Castle sieges, without a castle, in Merced

tmiller@mercedsunstar.comApril 30, 2014 

A gathering of about 60 Merced College students looked like something out of a knight’s bad dream as the students launched objects from their siege weapons in an annual contest.

The Siege Weapon Competition is part of the curriculum for physics students in professor Lana Jordan’s class. “It’s my favorite day of the year,” Jordan said.

Students teamed up to build a catapult or trebuchet that will send a basketball through the air for at least 15 meters (about 16.4 yards or nearly 50 feet). If they can hit that mark, they get an A for the assignment.

The siege weapons used a variety of techniques to make the weapons go, whether that was a heavy counterweight, twisted ropes or muscle power.

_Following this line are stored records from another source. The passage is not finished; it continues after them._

-- ==== Sys2Proof/Laws/Memory.lean ====
section
/-! SUPPORT. Every operation over the buffers and tables keeps their canonical form (R17, R41, R44). -/

namespace Sys2Proof.Machine

theorem entriesBelow_iff (bound : Nat) (l : List Entry) :
    entriesBelow bound l = true ↔ ∀ w, some w ∈ l → w.toNat < bound := by
  simp only [entriesBelow, List.all_eq_true]
  constructor
  · intro h w hw; simpa using h (some w) hw
  · intro h e he
    cases e with
    | none => rfl
    | some w => simpa using h w he

theorem exponentsBelow_iff (bound : Nat) (l : List Word) :
    exponentsBelow bound l = true ↔ ∀ w ∈ l, w = undef ∨ w.toNat < bound := by
  simp [exponentsBelow]

/-- The buffers' part of the canonical form, one fact a field. -/
structure Memory.BuffersShaped (b : Block) (mem : Memory) : Prop where
  data_length : mem.data.length = b.k
  parity_length : mem.parity.length = b.nk
  rx_length : mem.rx.length = b.n
  out_length : mem.out.length = b.n
  errpos_length : mem.errpos.length = b.t
  errval_length : mem.errval.length = b.t
  synd_length : mem.synd.length = b.nk
  gen_length : mem.gen.length = b.nk + 1
  exp_length : mem.exp.length = b.n + 1
  log_length : mem.log.length = b.q
  data_lt : ∀ w, some w ∈ mem.data → w.toNat < b.q
  parity_lt : ∀ w, some w ∈ mem.parity → w.toNat < b.q
  rx_lt : ∀ w, some w ∈ mem.rx → w.toNat < b.q
  out_lt : ∀ w, some w ∈ mem.out → w.toNat < b.q
  errpos_lt : ∀ w, some w ∈ mem.errpos → w.toNat < b.n
  errval_lt : ∀ w, some w ∈ mem.errval → w.toNat < b.q
  synd_lt : ∀ w, some w ∈ mem.synd → w.toNat < b.q

/-- The tables' part of the canonical form, one fact a field. -/
structure Memory.TablesShaped (b : Block) (mem : Memory) : Prop where
  gen_lt : ∀ w ∈ mem.gen, w = undef ∨ w.toNat < b.n
  exp_lt : ∀ w ∈ mem.exp, w.toNat < b.q
  log_lt : ∀ w ∈ mem.log, w = undef ∨ w.toNat < b.n

theorem Memory.buffersWf_iff (b : Block) (mem : Memory) : mem.buffersWf b = true ↔ mem.BuffersShaped b := by
  simp only [Memory.buffersWf, Bool.and_eq_true, beq_iff_eq, entriesBelow_iff]
  constructor
  · rintro ⟨⟨⟨⟨⟨⟨⟨⟨⟨⟨⟨⟨⟨⟨⟨⟨h1, h2⟩, h3⟩, h4⟩, h5⟩, h6⟩, h7⟩, h8⟩, h9⟩, h10⟩, h11⟩, h12⟩, h13⟩, h14⟩, h15⟩, h16⟩, h17⟩
    exact ⟨h1, h2, h3, h4, h5, h6, h7, h8, h9, h10, h11, h12, h13, h14, h15, h16, h17⟩
  · intro h
    exact ⟨⟨⟨⟨⟨⟨⟨⟨⟨⟨⟨⟨⟨⟨⟨⟨h.1, h.2⟩, h.3⟩, h.4⟩, h.5⟩, h.6⟩, h.7⟩, h.8⟩, h.9⟩, h.10⟩, h.11⟩, h.12⟩, h.13⟩, h.14⟩, h.15⟩, h.16⟩,
      h.17⟩

theorem Memory.tablesWf_iff (b : Block) (mem : Memory) : mem.tablesWf b = true ↔ mem.TablesShaped b := by
  simp only [Memory.tablesWf, Bool.and_eq_true, exponentsBelow_iff, List.all_eq_true, decide_eq_true_eq]
  exact ⟨fun ⟨⟨h1, h2⟩, h3⟩ => ⟨h1, h2, h3⟩, fun h => ⟨⟨h.1, h.2⟩, h.3⟩⟩

theorem Memory.wf_iff (b : Block) (mem : Memory) : mem.wf b = true ↔ mem.BuffersShaped b ∧ mem.TablesShaped b := by
  rw [Memory.wf, Bool.and_eq_true, Memory.buffersWf_iff, Memory.tablesWf_iff]

/-- With the same tables, only the buffers matter for the canonical form. -/
theorem Memory.wf_of_buffersWf {b : Block} {mem mem' : Memory} (h : mem.wf b = true) (hb : mem'.buffersWf b = true)
    (hg : mem'.gen = mem.gen) (he : mem'.exp = mem.exp) (hl : mem'.log = mem.log) : mem'.wf b = true := by
  rw [Memory.wf, Bool.and_eq_true] at h ⊢
  exact ⟨hb, by simpa only [Memory.tablesWf, hg, he, hl] using h.2⟩

/-- The buffers after reset have the canonical form (R59). -/
theorem Memory.reset_wf (b : Block) : (Memory.reset b).wf b = true := by
  have hq := b.four_le_q
  have hn := b.n_pos
  have hnone : ∀ (len : Nat) (w : Word) (bound : Nat), some w ∈ List.replicate len (none : Entry) → w.toNat < bound := by
    intro len w bound h
    exact absurd (List.mem_replicate.1 h).2 (by simp)
  have hzero : ∀ (len : Nat) (w : Word), w ∈ List.replicate len (0 : Word) → w = 0 :=
    fun len w h => (List.mem_replicate.1 h).2
  rw [Memory.wf_iff]
  constructor <;> constructor <;> simp only [Memory.reset, List.length_replicate]
  all_goals first
    | exact fun w h => hnone _ w _ h
    | (intro w h; rw [hzero _ w h]; first | (right; show 0 < b.n; omega) | (show 0 < b.q; omega))

/-! ## Values of a buffer -/

theorem allValues_eq_some {l : List Entry} {ws : List Word} (h : allValues l = some ws) : l = ws.map some := by
  induction l generalizing ws with
  | nil => simp [allValues] at h; simp [← h]
  | cons e l ih =>
    cases e with
    | none => simp [allValues] at h
    | some w =>
      simp only [allValues] at h
      split at h
      · simp at h
      · rename_i vs hvs
        obtain rfl : w :: vs = ws := by simpa using h
        simp [ih hvs]

@[simp] theorem allValues_map_some (ws : List Word) : allValues (ws.map some) = some ws := by
  induction ws with
  | nil => rfl
  | cons w ws ih => simp [allValues, ih]

/-- A buffer holds all its values exactly when no entry lacks one (R43). -/
theorem allValues_eq_none_iff (l : List Entry) : allValues l = none ↔ none ∈ l := by
  constructor
  · intro h
    by_contra hn
    have : ∃ ws : List Word, l = ws.map some := by
      clear h
      induction l with
      | nil => exact ⟨[], rfl⟩
      | cons e l ih =>
        cases e with
        | none => simp at hn
        | some w =>
          obtain ⟨ws, rfl⟩ := ih (fun hm => hn (by simp [hm]))
          exact ⟨w :: ws, rfl⟩
    obtain ⟨ws, rfl⟩ := this
    simp at h
  · intro h
    cases e : allValues l with
    | none => rfl
    | some ws =>
      rw [allValues_eq_some e] at h
      simp at h

theorem some_mem_map_some {w : Word} {ws : List Word} (h : some w ∈ ws.map some) : w ∈ ws := by simpa using h

/-! ## Free values keep the limits of their entries -/

@[simp] theorem freeSymbols_length (b : Block) (start len : Nat) : (freeSymbols b start len).length = len := by
  simp [freeSymbols]

@[simp] theorem freeIndices_length (b : Block) (start len : Nat) : (freeIndices b start len).length = len := by
  simp [freeIndices]

theorem freeSymbols_lt (b : Block) (start len : Nat) : ∀ w, some w ∈ freeSymbols b start len → w.toNat < b.q := by
  intro w h
  obtain ⟨j, -, e⟩ := List.mem_map.1 h
  rw [← Option.some.inj e]
  exact b.and_symbolMask_lt _

theorem freeIndices_lt (b : Block) (start len : Nat) : ∀ w, some w ∈ freeIndices b start len → w.toNat < b.n := by
  intro w h
  obtain ⟨j, -, e⟩ := List.mem_map.1 h
  rw [← Option.some.inj e, BitVec.toNat_ofNat]
  exact Nat.lt_of_le_of_lt (Nat.mod_le _ _) (Nat.mod_lt _ b.n_pos)

/-! ## Each operation keeps the canonical form

First of the buffers alone, whatever the tables hold where the operation does not read them; then the whole form. -/

namespace State
variable {s : State}

theorem storeData_buffersWf (slot : Nat) (w : Word) (h : s.mem.buffersWf s.block = true) :
    (s.storeData slot w).mem.buffersWf s.block = true := by
  rw [Memory.buffersWf_iff] at h ⊢
  refine { h with data_length := by simpa using h.data_length, data_lt := ?_ }
  intro x hx
  rcases List.mem_or_eq_of_mem_set hx with hx | hx
  · exact h.data_lt x hx
  · rw [Option.some.inj hx]; exact s.block.and_symbolMask_lt w

theorem storeRx_buffersWf (slot : Nat) (w : Word) (h : s.mem.buffersWf s.block = true) :
    (s.storeRx slot w).mem.buffersWf s.block = true := by
  rw [Memory.buffersWf_iff] at h ⊢
  refine { h with rx_length := by simpa using h.rx_length, rx_lt := ?_ }
  intro x hx
  rcases List.mem_or_eq_of_mem_set hx with hx | hx
  · exact h.rx_lt x hx
  · rw [Option.some.inj hx]; exact s.block.and_symbolMask_lt w

theorem buildTables_buffersWf (h : s.mem.buffersWf s.block = true) : s.buildTables.mem.buffersWf s.block = true := by
  rw [Memory.buffersWf_iff] at h ⊢
  exact { h with
    gen_length := buildGen_length _, exp_length := buildExp_length _, log_length := buildLog_length _ _ }

/-- Built tables hold values of their kinds, whatever stood there before. -/
theorem TablesBuilt.tablesWf (h : s.TablesBuilt) : s.mem.tablesWf s.block = true := by
  obtain ⟨he, hl, hg⟩ := h
  rw [Memory.tablesWf_iff]
  exact ⟨fun w hw => mem_buildGen _ (hg ▸ hw), fun w hw => buildExp_lt _ (he ▸ hw), fun w hw => mem_buildLog _ (hl ▸ hw)⟩

theorem field_symbols (h : s.mem.tablesWf s.block = true) : s.field.Symbols s.block.m :=
  fun x hx => ((Memory.tablesWf_iff _ _).1 h).exp_lt x hx

theorem n_lt_two_pow (s : State) : s.field.n < 2 ^ s.block.m := by
  show s.block.n < s.block.q
  have := s.block.n_succ
  omega

theorem encodeData_buffersWf (hf : s.field.Symbols s.block.m) (h : s.mem.buffersWf s.block = true) :
    s.encodeData.mem.buffersWf s.block = true := by
  rw [Memory.buffersWf_iff] at h ⊢
  unfold encodeData
  have hnk : 0 < s.block.nk := by have := s.block.one_le_t; simp only [Params.nk]; omega
  split
  · refine { h with parity_length := ?_, parity_lt := ?_ }
    · simpa using Field.parity_length _ _ _ _ hnk (by rw [h.gen_length]; omega)
    · exact fun w hw => Field.parity_lt hf _ _ _ w (some_mem_map_some hw)
  · exact { h with parity_length := freeSymbols_length _ _ _, parity_lt := freeSymbols_lt _ _ _ }

theorem storeSyndromes_buffersWf (synd : List Entry) (z : Bool) (h : s.mem.buffersWf s.block = true)
    (hlen : synd.length = s.block.nk) (hlt : ∀ w, some w ∈ synd → w.toNat < s.block.q) :
    (s.storeSyndromes synd z).mem.buffersWf s.block = true := by
  rw [Memory.buffersWf_iff] at h ⊢
  exact { h with synd_length := hlen, synd_lt := hlt }

theorem syndromeRx_buffersWf (hf : s.field.Symbols s.block.m) (h : s.mem.buffersWf s.block = true) :
    s.syndromeRx.mem.buffersWf s.block = true := by
  unfold syndromeRx
  split
  · exact storeSyndromes_buffersWf _ _ h (by simp) fun w hw => Field.syndromes_lt hf _ _ w (some_mem_map_some hw)
  · exact storeSyndromes_buffersWf (s := s) _ (freeFlag s.env.free) h (freeSymbols_length _ _ _) (freeSymbols_lt _ _ _)

theorem storeDecoded_buffersWf (r : Decoded) (h : s.mem.buffersWf s.block = true)
    (hr : r.Shaped s.block.n s.block.nk s.block.t s.block.m) : (s.storeDecoded r).mem.buffersWf s.block = true := by
  rw [Memory.buffersWf_iff] at h ⊢
  exact { h with
    out_length := by simpa using hr.out_length, synd_length := by simpa using hr.synd_length
    errpos_length := by simpa using hr.errpos_length, errval_length := by simpa using hr.errval_length
    out_lt := fun w hw => hr.out_lt w (some_mem_map_some hw), synd_lt := fun w hw => hr.synd_lt w (some_mem_map_some hw)
    errpos_lt := fun w hw => hr.errpos_lt w (some_mem_map_some hw)
    errval_lt := fun w hw => hr.errval_lt w (some_mem_map_some hw) }

theorem decodeRx_buffersWf (hf : s.field.Symbols s.block.m) (h : s.mem.buffersWf s.block = true) :
    s.decodeRx.mem.buffersWf s.block = true := by
  have hm := (Memory.buffersWf_iff _ _).1 h
  unfold decodeRx
  split
  · rename_i rx hrx
    have hrx' := allValues_eq_some hrx
    refine storeDecoded_buffersWf _ h (Field.decodeWord_shaped hf s.block.n_pos (n_lt_two_pow s) _ _ _ ?_ ?_)
    · show rx.length = s.block.n
      simpa [hrx'] using hm.rx_length
    · exact fun x hx => hm.rx_lt x (by rw [hrx']; exact List.mem_map.2 ⟨x, hx, rfl⟩)
  · show s.storeUnspecified.mem.buffersWf s.block = true
    rw [Memory.buffersWf_iff]
    exact { hm with
      out_length := freeSymbols_length _ _ _, synd_length := freeSymbols_length _ _ _
      errpos_length := freeIndices_length _ _ _, errval_length := freeSymbols_length _ _ _
      out_lt := freeSymbols_lt _ _ _, synd_lt := freeSymbols_lt _ _ _
      errpos_lt := freeIndices_lt _ _ _, errval_lt := freeSymbols_lt _ _ _ }

/-- A core step keeps the buffers' form; all but that of INIT read the tables. -/
theorem completion_buffersWf (op : LongOp) (hf : op ≠ .init → s.field.Symbols s.block.m)
    (h : s.mem.buffersWf s.block = true) : (completion op s).mem.buffersWf s.block = true := by
  cases op with
  | init => exact buildTables_buffersWf h
  | encode => exact encodeData_buffersWf (hf (by decide)) h
  | decode => exact decodeRx_buffersWf (hf (by decide)) h
  | syndrome => exact syndromeRx_buffersWf (hf (by decide)) h

theorem writeInput_buffersWf (store : State → State) (hs : (store s).mem.buffersWf s.block = true)
    (h : s.mem.buffersWf s.block = true) : (s.writeInput store).mem.buffersWf s.block = true := by
  unfold writeInput
  split
  · exact h
  · exact hs

theorem hostStore_buffersWf (w : Word) (tgt : Target) (h : s.mem.buffersWf s.block = true) :
    (s.hostStore w tgt).mem.buffersWf s.block = true := by
  cases tgt with
  | entry buf slot =>
    cases buf with
    | data => exact writeInput_buffersWf _ (storeData_buffersWf slot w h) h
    | rx => exact writeInput_buffersWf _ (storeRx_buffersWf slot w h) h
    | parity | out | errpos | errval | synd | gen | exp | log => exact h
  | id | config | primpoly | cmd | status | result | reserved => exact h

/-! ### What a core step and a store leave of the tables -/

/-- No core step but that of INIT writes a table (R44). -/
theorem completion_tables (op : LongOp) (hop : op ≠ .init) :
    (completion op s).mem.gen = s.mem.gen ∧ (completion op s).mem.exp = s.mem.exp ∧ (completion op s).mem.log = s.mem.log := by
  cases op with
  | init => exact absurd rfl hop
  | encode => simp only [completion, encodeData]; split <;> exact ⟨rfl, rfl, rfl⟩
  | decode => simp only [completion, decodeRx]; split <;> exact ⟨rfl, rfl, rfl⟩
  | syndrome => simp only [completion, syndromeRx]; split <;> exact ⟨rfl, rfl, rfl⟩

/-- No host write stores in a table (R44). -/
theorem hostStore_tables (w : Word) (tgt : Target) :
    (s.hostStore w tgt).mem.gen = s.mem.gen ∧ (s.hostStore w tgt).mem.exp = s.mem.exp ∧
    (s.hostStore w tgt).mem.log = s.mem.log := by
  cases tgt with
  | entry buf slot =>
    cases buf with
    | data | rx => simp only [hostStore, writeInput]; split <;> exact ⟨rfl, rfl, rfl⟩
    | parity | out | errpos | errval | synd | gen | exp | log => exact ⟨rfl, rfl, rfl⟩
  | id | config | primpoly | cmd | status | result | reserved => exact ⟨rfl, rfl, rfl⟩

/-! ### The whole form -/

theorem completion_wf (op : LongOp) (h : s.mem.wf s.block = true) : (completion op s).mem.wf s.block = true := by
  have hs := h
  rw [Memory.wf, Bool.and_eq_true] at hs
  by_cases hop : op = .init
  · subst hop
    rw [Memory.wf, Bool.and_eq_true]
    exact ⟨buildTables_buffersWf hs.1, TablesBuilt.tablesWf (s := s.buildTables) ⟨rfl, rfl, rfl⟩⟩
  · obtain ⟨hg, he, hl⟩ := completion_tables (s := s) op hop
    exact Memory.wf_of_buffersWf h (completion_buffersWf op (fun _ => field_symbols hs.2) hs.1) hg he hl

theorem hostStore_wf (w : Word) (tgt : Target) (h : s.mem.wf s.block = true) :
    (s.hostStore w tgt).mem.wf s.block = true := by
  have hs := h
  rw [Memory.wf, Bool.and_eq_true] at hs
  obtain ⟨hg, he, hl⟩ := hostStore_tables (s := s) w tgt
  exact Memory.wf_of_buffersWf h (hostStore_buffersWf w tgt hs.1) hg he hl

/-- Whenever READY is 1 the whole canonical form holds. -/
theorem Inv.wf (h : s.Inv) (hr : s.regs.ready = true) : s.mem.wf s.block = true := by
  rw [Memory.wf, Bool.and_eq_true]
  exact ⟨h.buffersWf, TablesBuilt.tablesWf (h.readyTables hr)⟩

end State

end Sys2Proof.Machine
end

Some were happy to just get the A, while others aimed to launch the ball the farthest and win victory T-shirts.

Sophomore Robert Spankowski, 24, said he used scraps to put his trebuchet together. The roughly 15-foot-tall device was made mostly of wood with a roughly 2-inch metal peg sticking out of the arm. “The most important part of the whole thing is the peg,” he said.

The trick is to get the sling holding the ball to slip from the peg at a 45-degree angle as the 120-pound counterweight falls at the other end, he said. That allows the ball to fly with the most momentum.

Spankowski, who lives in Livingston, said he and his classmate built the weapon and practiced with it for about 30 hours. He said he enjoyed building the device. “Making a medieval weapon is cool,” he said.

What does a student do with his or her siege weapon when the semester ends? Spankowski said he plans to use the trebuchet to launch gourds for trapshooting.

Jordan said the project takes trial and error to perfect. Students in the physics class study forces, energy, motion, torque and other concepts. “Through this, they get to put all those to use,” she said.